Segment Open

-- ==== Sys2Proof/Laws/Keeps.lean ====
section
/-! SUPPORT. What no helper changes: the queue of waiting commands and the number of units of each kind (the skeleton of a
state), and, but for the few that write them, the two memories. One lemma per function; a proof about the whole machine
cites it and unfolds nothing. -/

namespace Sys2Proof.Machine

open Sys2Proof

/-- The waiting commands and the number of units of each kind. -/
def State.skel (s : State) : List Instr × List Nat :=
  (s.pending, [s.bays.length, s.ctxs.length, s.chans.length, s.keys.length, s.readers.length, s.images.kinds.length,
    s.safety.peers.length])

/-- The two memories. -/
def State.mem (s : State) : List Host.Cell × List Host.Cell := (s.disp.frame, s.tag.phys)

/-- Both memories are in canonical form. -/
def State.wfMem (s : State) : Prop := Memory.wf s.mem.1 = true ∧ Memory.wf s.mem.2 = true

section
variable (life : Lifecycle) (clk : PhaseClock) (time : TimeBase) (power : Power) (spi uart : PortState) (uartRate : UartState)
  (params commits : List ParamObj) (bays : List Bay) (ctxs : List Ctx) (queue : List QEntry) (met : Metering)
  (intervals : Intervals) (cals : Calendars) (legal : Legal) (creds : Creds) (budget : Budget) (safety : Safety)
  (cont : Continuity) (keys : List KeySlot) (images : Images) (recorder : Recorder) (perf : Perf) (chans : List Chan)
  (groups : List LoadGroup) (disp : Display) (readers : List Reader) (tag : Tag) (mains : Mains) (sitePeers : List SitePeer)
  (canOut : List CanFrame) (draws : Nat) (pending : List Instr) (x : State)

/-- An update that leaves the units alone keeps the skeleton. -/
@[simp ↓] theorem skel_mk : (State.mk life clk time power spi uart uartRate params commits x.bays x.ctxs queue met intervals cals
    legal creds budget x.safety cont x.keys x.images recorder perf x.chans groups disp x.readers tag mains sitePeers canOut
    draws x.pending).skel = x.skel := rfl

/-- An update of the units that keeps their numbers keeps the skeleton. -/
@[simp ↓ low] theorem skel_mk_len (h1 : bays.length = x.bays.length) (h2 : ctxs.length = x.ctxs.length) (h3 : chans.length = x.chans.length)
    (h4 : keys.length = x.keys.length) (h5 : readers.length = x.readers.length)
    (h6 : images.kinds.length = x.images.kinds.length) (h7 : safety.peers.length = x.safety.peers.length) :
    (State.mk life clk time power spi uart uartRate params commits bays ctxs queue met intervals cals
    legal creds budget safety cont keys images recorder perf chans groups disp readers tag mains sitePeers canOut
    draws x.pending).skel = x.skel := by simp [State.skel, h1, h2, h3, h4, h5, h6, h7]

/-- An update that leaves display and tag alone keeps the memories. -/
@[simp ↓] theorem mem_mk : (State.mk life clk time power spi uart uartRate params commits bays ctxs queue met intervals cals
    legal creds budget safety cont keys images recorder perf chans groups x.disp readers x.tag mains sitePeers canOut
    draws pending).mem = x.mem := rfl

/-- An update of display and tag that leaves their memories alone keeps them. -/
@[simp ↓ low] theorem mem_mk_mem (h1 : disp.frame = x.disp.frame) (h2 : tag.phys = x.tag.phys) :
    (State.mk life clk time power spi uart uartRate params commits bays ctxs queue met intervals cals
    legal creds budget safety cont keys images recorder perf chans groups disp readers tag mains sitePeers canOut
    draws x.pending).mem = x.mem := by simp [State.mem, h1, h2]
end
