-- ==== Sys2Proof/Laws/KeepsRows.lean ====
section
/-! SUPPORT. What no row changes: the rules of each command and the meaning of each row keep the queue, the number of units
and the canonical form of both memories. -/

namespace Sys2Proof.Machine

open Sys2Proof
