-- ==== Sys2Proof/Laws/PerInstr.lean ====
section
/-! SUPPORT. What is said of every row as syntax: the rows of host commands, and only they, carry a packet, and such a row is
well formed exactly where its packet is. -/

namespace Sys2Proof.Laws.HostRows

open Sys2Proof Sys2Proof.Machine

/-- A row that carries a packet is well formed exactly where the packet is (R278). -/
def Statement (i : Instr) : Prop :=
  ∀ c h pl, hostRow i = some (c, h, pl) → i.wellFormed = h.wellFormed pl
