-- ==== Sys2Proof/Laws/Registers.lean ====
section
/-! SUPPORT. What no command's rules change: the energy registers and the maximum-demand records. One lemma per function that
a command can reach. -/

namespace Sys2Proof.Machine

open Sys2Proof

@[simp ↓] theorem met_regs_ite (c : Prop) [Decidable c] (a b : State) : (if c then a else b).met.regs = if c then a.met.regs else b.met.regs := by
  split <;> rfl
@[simp ↓] theorem met_regs_foldl {α : Type} (f : State → α → State) (h : ∀ s a, (f s a).met.regs = s.met.regs) (l : List α) (s : State) :
    (l.foldl f s).met.regs = s.met.regs := by
  induction l generalizing s with
  | nil => rfl
  | cons a l ih => rw [List.foldl_cons, ih, h]
@[simp ↓] theorem ans_ite_regs (c : Prop) [Decidable c] (a b : Ans) : (if c then a else b).state = if c then a.state else b.state := by
  split <;> rfl
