-- ==== Sys2Proof/Tests/Slice0.lean ====
section
/-! SUPPORT. Tests: ill-formed operands are refused, worked examples of the manual, single steps, and for every statement of
Certificates/Slice0/Obligations.lean with hypotheses a witness of each clause: a state and operands that meet the hypotheses
together. Where a hypothesis is about a free value, the witness takes that value as a premise. -/

namespace Sys2Proof.Tests

open Sys2Proof Sys2Proof.Machine

set_option Elab.async false

/-- A payload of `n` bytes, zero but for fields of given offset, width in bytes and value. -/
def pay (n : Nat) (fs : List (Nat × Nat × Nat)) : Bytes :=
  fs.foldl (fun a f => overlay a f.1 (le f.2.1 f.2.2)) (List.replicate n 0)

/-- The header of a correct packet of a world on SPI, with tag 1. -/
def hd (world : Nat) : Hdr := { port := .spi, world := world, tag := 1 }

/-- The delivered module in a life-cycle state, with a world open on SPI and the door open. -/
def inLife (l : Lifecycle) (w : World) : State :=
  { State.reset with
    life := l
    spi := { State.reset.spi with world := w }
    safety := { State.reset.safety with doorOpen := true } }

def com : State := inLife .commissioned .host
def srv : State := inLife .commissioned .service

/-- The commissioned module `us` microseconds after its start. -/
def late (us : Nat) : State := { com with time := { com.time with osc := us } }

def onBay (b : Nat) (f : Bay → Bay) (s : State) : State := s.modBay b f

def onCtx (c : Nat) (st : CtxState) (b : Option Nat) (s : State) : State :=
  s.modCtx c fun x => { x with hd := { x.hd with state := st, bay := b } }

/-- Bytes put into a parameter object. -/
def poke (id off : Nat) (bs : Bytes) (s : State) : State := s.putParam id (overlay (s.param id) off bs)

/-- Bytes put into a safety object of both copies. -/
def pokeSafety (id off : Nat) (bs : Bytes) (s : State) : State :=
  let f (l : List SafetyObj) := l.map fun o => if o.id == id then { o with data := overlay o.data off bs } else o
  { s with safety := { s.safety with sc1Block := f s.safety.sc1Block, sc2Block := f s.safety.sc2Block } }

def dcBay (b : Nat) (s : State) : State := poke (0x0100 + b) 0 [2] s

/-- A class A key that the site link, every world and the control engine may use. -/
def openKey (type usage : Nat) : KeySlot :=
  { parent := 0x3FF, state := .valid, type := type, usage := usage, worlds := 0xF, masters := 0xF, lifecycles := 0x3F }

def keyBytes : Bytes := [1, 2, 3]
def wrapKey : KeySlot := { openKey 1 0x3F with material := keyBytes }
def attestKey : KeySlot := openKey 2 0x04
def seccKey : KeySlot := openKey 3 0x04
def tagKey : KeySlot := { attestKey with usage := 0x08, classB := true, engine := 4, worlds := 0, masters := 0 }
def freshKey : KeySlot := { openKey 2 0x08 with state := .empty }
def childKey (parent : Nat) : KeySlot := { freshKey with parent := parent }

/-- The module with a usable key for the mains network, and for the site link in a role. -/
def linked : State := poke 0x0501 4 (le 2 511) (com.modKey 511 fun _ => wrapKey)
def siteAs (role : Nat) (s : State) : State := poke 0x0510 0 (le 1 role ++ [0] ++ le 2 511) (s.modKey 511 fun _ => wrapKey)

def curtFrame : Bytes :=
  let b := pay 80 [(12, 1, 3), (24, 8, 1)]
  b ++ (hmac keyBytes b).take 16

/-- The module with a peer of serial 7 on connection 1, and a frame of it. -/
def peered : State :=
  pokeSafety 0x0302 0 (pay 32 [(0, 1, 1), (1, 1, 1), (4, 2, 511), (16, 8, 7), (24, 4, 1)]) (com.modKey 511 fun _ => wrapKey)

def peerFrame (seq : Nat) : Bytes :=
  let b := pay 48 [(0, 8, 7), (8, 4, 1), (12, 4, seq)]
  let c := b ++ (hmac keyBytes b).take 8
  c ++ le 4 (crc32c c)
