-- ==== Sys2Proof/Machine/State.lean ====
section
/-! DEFINITION. The state of the block as plain data, and the state right after a pin reset. -/
namespace Sys2Proof.Machine

/-! ### Small shapes -/

/-- One of a thing per head, or per page position. -/
structure PerHead (α : Type) where
  left : α
  right : α
  deriving DecidableEq, Repr

/-- A place in the volume table (R1). -/
inductive Handle where
  | zero
  | one
  deriving DecidableEq, Repr

/-- One of a thing per volume handle. -/
structure PerHandle (α : Type) where
  zero : α
  one : α
  deriving DecidableEq, Repr

/-- One of a thing per link. -/
structure PerLink (α : Type) where
  station : α
  turner : α
  deriving DecidableEq, Repr

/-- One of a thing per strobe bank, in the order of R86. -/
structure PerBank (α : Type) where
  lu : α
  ll : α
  ru : α
  rl : α
  deriving DecidableEq, Repr

/-- A colour channel (R104). -/
inductive Channel where
  | r
  | g
  | b
  deriving DecidableEq, Repr

/-- One of a thing per channel. -/
structure PerChannel (α : Type) where
  r : α
  g : α
  b : α
  deriving DecidableEq, Repr

/-- A face of a leaf, coded RECTO 0 and VERSO 1 (R195). -/
inductive Face where
  | recto
  | verso
  deriving DecidableEq, Repr

/-- A side of the volume: a leaf and a face (00, "Faces and sides"). -/
structure Side where
  leaf : Nat
  face : Face
  deriving DecidableEq, Repr

/-- A slot number (R25). -/
abbrev SlotNo := Fin 8

/-- A rectangle of a frame. -/
structure Box where
  left : Nat
  top : Nat
  width : Nat
  height : Nat
  deriving DecidableEq, Repr

/-- The check status of a word that does not read clean (R178). -/
inductive WordErr where
  | single
  | uncorrectable
  deriving DecidableEq, Repr

/-! ### Links -/

/-- The refusal reasons, in the order of the table under "Refusals" (00), read row by row. -/
inductive Reason where
  | notOwner | badParam | linkError | initializing | late
  | cradleState | halted | runActive
  | noVolume | tableFull | undecided | endOfVolume | openingUncertain | recordDamaged
  | exposureInFlight | slotsFull | doseLimit | nothingToCapture | generationLimit
  | nothingToDeliver | busy
  deriving DecidableEq, Repr

/-- What a block answers to a command: accepted with its result words, or refused (R188). -/
inductive Reply where
  | accepted (words : List Word)
  | refused (reason : Reason)
  deriving DecidableEq, Repr

/-- The commands of the two links (R189). -/
inductive Cmd where
  | readStatus | takeNotices | clearLinkFlags | readLeaf | rescanHead
  | turnRequest | picked | swept | clear | aborted | turnerFault
  | openVolume | closeVolume | discardVolume | forgetVolume | readVolume | readSummary
  | setCeilings | setSideMarks | markRescan | setOpening | leafRewrite
  | accept | reject | readSlot | clearCounters
  | lower | raise | resume | setTimers
  | setLighting | readLighting | expose
  | setCorrection | readCapture | darkSeed | darkCapture | flatCapture
  | gainLoad | readGain | readCalibration
  | setMeasurement | setKeep | readMeasurement
  | run | seek | stopRun | readRun
  | setDelivery | deliver | cancelDelivery | readDelivery
  | readFaults | clearFaults | partialReset
  deriving DecidableEq, Repr

/-- The receive state of a link: at the start of a transaction or with its command taken; collecting
a command's words, oldest first; or discarding words until the next command word (R188, R191). -/
inductive Receive where
  | idle
  | collecting (cmd : Cmd) (words : List Word)
  | discarding
  deriving DecidableEq, Repr

/-- A word of a response: its status word (`none` is ACCEPTED, `some` a refusal), or a result word. -/
inductive ResponseWord where
  | status (refusal : Option Reason)
  | data (word : Word)
  deriving DecidableEq, Repr

/-- The five sticky flags of a link (R191). -/
structure LinkFlags where
  parity : Bool
  abandoned : Bool
  unknown : Bool
  wrongLink : Bool
  late : Bool
  deriving DecidableEq, Repr
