-- ==== Sys2Proof/WellFormed.lean ====
section
/-! DEFINITION. When a command is well formed: its operands are words a master can clock for it
(12 R188, R189); and the words a whole command stands for. Everything else about a command's values is
tested by the block itself, with a refusal; an ill-formed command is one that no sequence of link words
spells (log 34). -/
namespace Sys2Proof
open Machine

/-- The characters of OPEN VOLUME: as many as its length word says, none when that is out of range
(R6). -/
def charsFit (length : Word) (chars : List Word) : Bool :=
  if 1 ≤ length.toNat ∧ length.toNat ≤ 40 then chars.length = length.toNat else chars.length = 0

/-- The entries of GAIN LOAD: as many as its count says, none when that is out of range (R134). -/
def entriesFit (count : Word) (entries : List Word) : Bool :=
  if 1 ≤ count.toNat ∧ count.toNat ≤ 256 then entries.length = count.toNat else entries.length = 0

/-- The words of LEAF REWRITE: exactly those its own length words call for (R181, R197). -/
def rewriteFits (words : List Word) : Bool :=
  match parseRewrite words with
  | some (_, rest) => rest.length = 0
  | none => false

/-- The words of a settings command of one head: n, or the head word alone when it is refused (R105,
R140, R189). -/
def headWordsFit (n : Nat) (words : List Word) : Bool :=
  if (headOf (arg words 0)).isSome then words.length = n else words.length = 1

/-- A command is well formed. -/
def Instr.wellFormed : Instr → Bool
  | .partialWordDiscard _ bits => bits < 18
  | .openVolume _ _ _ _ length chars => charsFit length chars
  | .gainLoad _ _ _ count entries => entriesFit count entries
  | .leafRewrite words => rewriteFits words
  | .setLighting fields => fields.length = 15
  | .setCorrection words => headWordsFit 10 words
  | .setMeasurement words => headWordsFit 12 words
  | _ => true

/-- The command that a row names whole, with its link and its parameter words in order (R189); none
for a word and for an event. -/
def Instr.spelled : Instr → Option (MasterLink × Cmd × List Word)
  | .readStatus l => some (l, .readStatus, [])
  | .takeNotices l => some (l, .takeNotices, [])
  | .clearLinkFlags l => some (l, .clearLinkFlags, [])
  | .readLeaf l h n => some (l, .readLeaf, [h, n])
  | .rescanHead l => some (l, .rescanHead, [])
  | .turnRequest d => some (.turner, .turnRequest, [d])
  | .picked n => some (.turner, .picked, [n])
  | .swept => some (.turner, .swept, [])
  | .clear => some (.turner, .clear, [])
  | .aborted => some (.turner, .aborted, [])
  | .turnerFault => some (.turner, .turnerFault, [])
  | .openVolume p n vc sc l cs =>
    some (.station, .openVolume, [p, n] ++ split48 vc ++ split32 sc ++ [l] ++ cs)
  | .closeVolume => some (.station, .closeVolume, [])
  | .discardVolume h => some (.station, .discardVolume, [h])
  | .forgetVolume h => some (.station, .forgetVolume, [h])
  | .readVolume h => some (.station, .readVolume, [h])
  | .readSummary h => some (.station, .readSummary, [h])
  | .setCeilings vc sc => some (.station, .setCeilings, split48 vc ++ split32 sc)
  | .setSideMarks l f d k => some (.station, .setSideMarks, [l, f, d, k])
  | .markRescan l f => some (.station, .markRescan, [l, f])
  | .setOpening k => some (.station, .setOpening, [k])
  | .leafRewrite ws => some (.station, .leafRewrite, ws)
  | .accept n => some (.station, .accept, [n])
  | .reject n => some (.station, .reject, [n])
  | .readSlot n => some (.station, .readSlot, [n])
  | .clearCounters => some (.station, .clearCounters, [])
  | .lower => some (.station, .lower, [])
  | .raise => some (.station, .raise, [])
  | .resume => some (.station, .resume, [])
  | .setTimers a b c d e => some (.station, .setTimers, [a, b, c, d, e])
  | .setLighting fs => some (.station, .setLighting, fs)
  | .readLighting => some (.station, .readLighting, [])
  | .expose d l r => some (.station, .expose, [d, l, r])
  | .setCorrection ws => some (.station, .setCorrection, ws)
  | .readCapture h => some (.station, .readCapture, [h])
  | .darkSeed h => some (.station, .darkSeed, [h])
  | .darkCapture h => some (.station, .darkCapture, [h])
  | .flatCapture h t => some (.station, .flatCapture, [h, t])
  | .gainLoad h c x n es => some (.station, .gainLoad, [h, c, x, n] ++ es)
  | .readGain h c x n => some (.station, .readGain, [h, c, x, n])
  | .readCalibration h => some (.station, .readCalibration, [h])
  | .setMeasurement ws => some (.station, .setMeasurement, ws)
  | .setKeep m t d => some (.station, .setKeep, [m, t, d])
  | .readMeasurement h => some (.station, .readMeasurement, [h])
  | .run n => some (.station, .run, [n])
  | .seek k => some (.station, .seek, [k])
  | .stopRun => some (.station, .stopRun, [])
  | .readRun => some (.station, .readRun, [])
  | .setDelivery f a => some (.station, .setDelivery, [f, a])
  | .deliver n => some (.station, .deliver, [n])
  | .cancelDelivery => some (.station, .cancelDelivery, [])
  | .readDelivery => some (.station, .readDelivery, [])
  | .readFaults => some (.station, .readFaults, [])
  | .clearFaults => some (.station, .clearFaults, [])
  | .partialReset => some (.station, .partialReset, [])
  | .commandWord .. | .parameterWord .. | .fillerWord .. | .partialWordDiscard .. => none
  | .pinReset | .initPassEnd | .stopLineAsserted | .stopLineReleased => none
  | .pedalAsserted | .pedalReleased | .downSwitchAsserted | .upSwitchAsserted => none
  | .switchCleared _ | .pressureLost | .pressureReturned | .travelTimerExpiry => none
  | .settleTimerExpiry | .grantTimerExpiry | .frameTimerExpiry _ | .strobePulseEnd _ => none
  | .lineStart _ | .sample _ _ | .lineEnd _ | .frameEnd _ | .imagePortWordTaken => none

end Sys2Proof
end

Segment Closed

**What you should do:** Set down only the lines above that fall between the line holding "(h4 : keys.length" and the line holding "x.tag mains sitePeers canOut", inclusive, keeping each exact.

**Answer:**
    (h4 : keys.length = x.keys.length) (h5 : readers.length = x.readers.length)
    (h6 : images.kinds.length = x.images.kinds.length) (h7 : safety.peers.length = x.safety.peers.length) :
    (State.mk life clk time power spi uart uartRate params commits bays ctxs queue met intervals cals
    legal creds budget safety cont keys images recorder perf chans groups disp readers tag mains sitePeers canOut
    draws x.pending).skel = x.skel := by simp [State.skel, h1, h2, h3, h4, h5, h6, h7]

/-- An update that leaves display and tag alone keeps the memories. -/
@[simp ↓] theorem mem_mk : (State.mk life clk time power spi uart uartRate params commits bays ctxs queue met intervals cals
    legal creds budget safety cont keys images recorder perf chans groups x.disp readers x.tag mains sitePeers canOut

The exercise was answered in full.